- [EXERCISE DETAILS]:
Exact repetition is the task: copy every entry below.

- [DATA SHOWN]:

/-- Settles O53: two first ends are the same one; an end at or after the fault would be halted, and one before it is shut out
or would have kept the fault away. -/
theorem runsEndInAtMostOneStateAndNeverAfterAFault : Obligations.RunsEndInAtMostOneStateAndNeverAfterAFault := by
  unfold Obligations.RunsEndInAtMostOneStateAndNeverAfterAFault
  intro cs s
  refine ⟨fun t u => RunEnds.unique, fun n f hf hhalted hbefore => ?_⟩
  rintro ⟨t, hcreate, k, hk, hend, -⟩
  obtain hkn | hnk := Nat.lt_or_ge k n
  · obtain hnone | hkeeps := hbefore
    · exact hnone k t hkn hk hend
    · exact not_halted_of_atEnd_of_le hkeeps hk hend hkn.le hf hhalted
  · exact not_atEnd_of_halted_of_le hcreate hf hhalted hnk hk hend

end Sys2Proof.Machine

/-! The end of a run (R240): steps and the host operations that load nothing go on from it, and leave it there. -/

namespace Sys2Proof.Machine

/-- The model stops on a step only: a host operation is done or refused (R216, R218, R220). -/
theorem eq_step_of_runCommand_eq_fault {c : Command} {s : State} {f : Fault} (h : runCommand c s = .fault f) :
    c = .step := by
  cases c with
  | step => rfl
  | loadBytes addr bytes => simp only [runCommand, loadBytes] at h; split at h <;> cases h
  | setKey k down => simp only [runCommand, setKey] at h; split at h <;> cases h
  | getPixel x y => simp only [runCommand] at h; split at h <;> cases h
  | create | loadFont | start | tick | readState => cases h

/-- At the end of a run no command stops the model: the step there is a next state (R240). -/
theorem State.atEnd.runCommand_ne_fault {s : State} (hs : s.atEnd) (c : Command) (f : Fault) :
    runCommand c s ≠ .fault f := by
  intro h
  obtain rfl := eq_step_of_runCommand_eq_fault h
  cases hs.step_eq.symm.trans h

/-- Commands that neither load nor set `pc` always go on from the end of a run. -/
theorem State.atEnd.runCommands_eq_next {cs : List Command} {s : State} (hs : s.atEnd)
    (hcs : ∀ c ∈ cs, c.keepsProgram = true) : ∃ t, runCommands cs s = .next t := by
  induction cs generalizing s with
  | nil => exact ⟨s, rfl⟩
  | cons c cs ih =>
    obtain ⟨hc, hrest⟩ := List.forall_mem_cons.1 hcs
    rw [runCommands]
    cases h : runCommand c s with
    | next u => exact ih (hs.of_runCommand hc h) hrest
    | refused r => exact ih hs hrest
    | fault f => exact absurd h (hs.runCommand_ne_fault c f)

/-- Such commands, one after another, leave the end of a run at the end, with the timers and the keys alone changed. -/
theorem State.atEnd.of_runCommands {cs : List Command} {s t : State} (hs : s.atEnd)
    (hcs : ∀ c ∈ cs, c.keepsProgram = true) (h : runCommands cs s = .next t) :
    t.atEnd ∧ t = { s with dt := t.dt, st := t.st, key := t.key } := by
  refine runCommands_keeps (P := fun u => u.atEnd ∧ u = { s with dt := u.dt, st := u.st, key := u.key })
    (fun c hc u w hcmd hu => ?_) h ⟨hs, rfl⟩
  obtain ⟨huend, hframe⟩ := hu
  have hchange : w = { u with dt := w.dt, st := w.st, key := w.key } := huend.eq_of_runCommand (hcs c hc) hcmd
  exact ⟨huend.of_runCommand (hcs c hc) hcmd, by rw [hchange, hframe]⟩

/-- Settles O52: the step at the end is a fixed point, and the commands go on, each of them keeping the end and all but the
timers and the keys. -/
theorem endOfRunIsAFixedPoint : Obligations.EndOfRunIsAFixedPoint := by
  unfold Obligations.EndOfRunIsAFixedPoint
  intro s hs
  refine ⟨stepN_fixed hs.step_eq, fun cs hcs => ?_⟩
  obtain ⟨t, ht⟩ := hs.runCommands_eq_next hcs
  exact ⟨t, ht, hs.of_runCommands hcs ht⟩

end Sys2Proof.Machine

- [OUTPUT BELOW]:
/-- Settles O53: two first ends are the same one; an end at or after the fault would be halted, and one before it is shut out
or would have kept the fault away. -/
theorem runsEndInAtMostOneStateAndNeverAfterAFault : Obligations.RunsEndInAtMostOneStateAndNeverAfterAFault := by
  unfold Obligations.RunsEndInAtMostOneStateAndNeverAfterAFault
  intro cs s
  refine ⟨fun t u => RunEnds.unique, fun n f hf hhalted hbefore => ?_⟩
  rintro ⟨t, hcreate, k, hk, hend, -⟩
  obtain hkn | hnk := Nat.lt_or_ge k n
  · obtain hnone | hkeeps := hbefore
    · exact hnone k t hkn hk hend
    · exact not_halted_of_atEnd_of_le hkeeps hk hend hkn.le hf hhalted
  · exact not_atEnd_of_halted_of_le hcreate hf hhalted hnk hk hend

end Sys2Proof.Machine

/-! The end of a run (R240): steps and the host operations that load nothing go on from it, and leave it there. -/

namespace Sys2Proof.Machine

/-- The model stops on a step only: a host operation is done or refused (R216, R218, R220). -/
theorem eq_step_of_runCommand_eq_fault {c : Command} {s : State} {f : Fault} (h : runCommand c s = .fault f) :
    c = .step := by
  cases c with
  | step => rfl
  | loadBytes addr bytes => simp only [runCommand, loadBytes] at h; split at h <;> cases h
  | setKey k down => simp only [runCommand, setKey] at h; split at h <;> cases h
  | getPixel x y => simp only [runCommand] at h; split at h <;> cases h
  | create | loadFont | start | tick | readState => cases h

/-- At the end of a run no command stops the model: the step there is a next state (R240). -/
theorem State.atEnd.runCommand_ne_fault {s : State} (hs : s.atEnd) (c : Command) (f : Fault) :
    runCommand c s ≠ .fault f := by
  intro h
  obtain rfl := eq_step_of_runCommand_eq_fault h
  cases hs.step_eq.symm.trans h

/-- Commands that neither load nor set `pc` always go on from the end of a run. -/
theorem State.atEnd.runCommands_eq_next {cs : List Command} {s : State} (hs : s.atEnd)
    (hcs : ∀ c ∈ cs, c.keepsProgram = true) : ∃ t, runCommands cs s = .next t := by
  induction cs generalizing s with
  | nil => exact ⟨s, rfl⟩
  | cons c cs ih =>
    obtain ⟨hc, hrest⟩ := List.forall_mem_cons.1 hcs
    rw [runCommands]
    cases h : runCommand c s with
    | next u => exact ih (hs.of_runCommand hc h) hrest
    | refused r => exact ih hs hrest
    | fault f => exact absurd h (hs.runCommand_ne_fault c f)

/-- Such commands, one after another, leave the end of a run at the end, with the timers and the keys alone changed. -/
theorem State.atEnd.of_runCommands {cs : List Command} {s t : State} (hs : s.atEnd)
    (hcs : ∀ c ∈ cs, c.keepsProgram = true) (h : runCommands cs s = .next t) :
    t.atEnd ∧ t = { s with dt := t.dt, st := t.st, key := t.key } := by
  refine runCommands_keeps (P := fun u => u.atEnd ∧ u = { s with dt := u.dt, st := u.st, key := u.key })
    (fun c hc u w hcmd hu => ?_) h ⟨hs, rfl⟩
  obtain ⟨huend, hframe⟩ := hu
  have hchange : w = { u with dt := w.dt, st := w.st, key := w.key } := huend.eq_of_runCommand (hcs c hc) hcmd
  exact ⟨huend.of_runCommand (hcs c hc) hcmd, by rw [hchange, hframe]⟩

/-- Settles O52: the step at the end is a fixed point, and the commands go on, each of them keeping the end and all but the
timers and the keys. -/
theorem endOfRunIsAFixedPoint : Obligations.EndOfRunIsAFixedPoint := by
  unfold Obligations.EndOfRunIsAFixedPoint
  intro s hs
  refine ⟨stepN_fixed hs.step_eq, fun cs hcs => ?_⟩
  obtain ⟨t, ht⟩ := hs.runCommands_eq_next hcs
  exact ⟨t, ht, hs.of_runCommands hcs ht⟩

end Sys2Proof.Machine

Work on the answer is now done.